# [YOUR INSTRUCTIONS]
The range starts at the line containing "if 0x1000 ≤ o ∧ o < 0x1800" and ends at the last line of the records below. Reproduce those lines exactly.

# [DATASET EXCERPTS]
/-- REGISTER_WRITE (R10, R12): a write of `size` bytes at a register address; an address outside the register windows is one of
memory. -/
def execRegisterWrite (a : Acc) (addr : Word) (size : Fin 9) (w : Word) (s : State) : Host.Outcome State Fault Refusal :=
  .next (
    if !inRegs addr.toNat then memAccess s (accTag s a) .write addr.toNat size.val (leBytes size.val w.toNat)
    else regShape s a addr size.val true fun k =>
      if k = R.pcxLoadCmd ∧ bit w 31 then nx (execPcxLoad a s) s
      else regAccess s a k true (regWrite a k w))

/-! ### Register reads -/

/-- Reads with an operation of their own. -/
def ownRead (a : Acc) (k : Nat) (s : State) : Option State :=
  let o := offsetOf k
  match blockOf k with
  | 2 =>
    if 0x8000 ≤ o ∧ o < 0x8400 then
      let p : Fin 32 := Fin.ofNat 32 ((o - 0x8000) / 0x20)
      (if o % 0x20 = 0 then some (nx (execHnqPop a p s) s) else if o % 0x20 = 4 then some (nx (execHnqPopTag a p s) s) else none)
    else none
  | 3 =>
    if o = 0x20 then some (nx (execTimeNowRead a s) s)
    else if 0x200 ≤ o ∧ o < 0x300 ∧ o % 0x40 = 0x10 then some (nx (execTxqPop0 a (Fin.ofNat 4 ((o - 0x200) / 0x40)) s) s)
    else if o = 0x420 then some (nx (execBiqPop0 a s) s) else none
  | 14 =>
    if 0x1000 ≤ o ∧ o < 0x1800 ∧ o % 0x40 = 0x30 then
      let n := (o - 0x1000) / 0x40
      let l := laneOf s n
      some (setBus (setLane s n { l with secLatch := word (secOf l.since) }) (word (nsOf l.since)))
    else none
  | 16 => if o = 0x14 then some (nx (execCmdResPop a s) s) else none
  | 17 => if o = 0x60 then some (nx (execRqHead a 0 0 s) s) else if o = 0x80 then some (nx (execRqHead a 0 1 s) s) else none
  | 18 => if o = 0x60 then some (nx (execRqHead a 1 0 s) s) else if o = 0x80 then some (nx (execRqHead a 1 1 s) s) else none
  | 21 =>
    if 0x1000 ≤ o ∧ o < 0x9000 ∧ 0x20 ≤ o % 0x80 ∧ o % 0x80 < 0x68 ∧ (o % 0x80 - 0x20) % 12 = 0 then
      some (nx (execAccRead a (Fin.ofNat 256 ((o - 0x1000) / 0x80)) (Fin.ofNat 6 ((o % 0x80 - 0x20) / 12)) s) s)
    else none
  | 23 => if o = 0x24 then some (nx (execOpsecRead a s) s) else none
  | _ => none

/-- A read of the register with key `k`, admitted: an RC register is cleared (R12). -/
def regRead (a : Acc) (k : Nat) (s : State) : State :=
  match ownRead a k s with
  | some s => s
  | none =>
    let v := readReg s k
    let s := match rowOf k with | some r => if r.cls = .rc then setLive s k 0#32 else s | none => s
    setBus s v

/-- READ_CLEAR (R12): a read of `size` bytes at a register address returns its value, and clears an RC register. -/
def execReadClear (a : Acc) (addr : Word) (size : Fin 9) (s : State) : Host.Outcome State Fault Refusal :=
  .next (
    if !inRegs addr.toNat then memAccess s (accTag s a) .read addr.toNat size.val []
    else regShape s a addr size.val false fun k => regAccess s a k false (regRead a k))

end Sys2Proof.Machine
end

# [OUTPUT BELOW]
    if 0x1000 ≤ o ∧ o < 0x1800 ∧ o % 0x40 = 0x30 then
      let n := (o - 0x1000) / 0x40
      let l := laneOf s n
      some (setBus (setLane s n { l with secLatch := word (secOf l.since) }) (word (nsOf l.since)))
    else none
  | 16 => if o = 0x14 then some (nx (execCmdResPop a s) s) else none
  | 17 => if o = 0x60 then some (nx (execRqHead a 0 0 s) s) else if o = 0x80 then some (nx (execRqHead a 0 1 s) s) else none
  | 18 => if o = 0x60 then some (nx (execRqHead a 1 0 s) s) else if o = 0x80 then some (nx (execRqHead a 1 1 s) s) else none
  | 21 =>
    if 0x1000 ≤ o ∧ o < 0x9000 ∧ 0x20 ≤ o % 0x80 ∧ o % 0x80 < 0x68 ∧ (o % 0x80 - 0x20) % 12 = 0 then
      some (nx (execAccRead a (Fin.ofNat 256 ((o - 0x1000) / 0x80)) (Fin.ofNat 6 ((o % 0x80 - 0x20) / 12)) s) s)
    else none
  | 23 => if o = 0x24 then some (nx (execOpsecRead a s) s) else none
  | _ => none

/-- A read of the register with key `k`, admitted: an RC register is cleared (R12). -/
def regRead (a : Acc) (k : Nat) (s : State) : State :=
  match ownRead a k s with
  | some s => s
  | none =>
    let v := readReg s k
    let s := match rowOf k with | some r => if r.cls = .rc then setLive s k 0#32 else s | none => s
    setBus s v

/-- READ_CLEAR (R12): a read of `size` bytes at a register address returns its value, and clears an RC register. -/
def execReadClear (a : Acc) (addr : Word) (size : Fin 9) (s : State) : Host.Outcome State Fault Refusal :=
  .next (
    if !inRegs addr.toNat then memAccess s (accTag s a) .read addr.toNat size.val []
    else regShape s a addr size.val false fun k => regAccess s a k false (regRead a k))

end Sys2Proof.Machine
end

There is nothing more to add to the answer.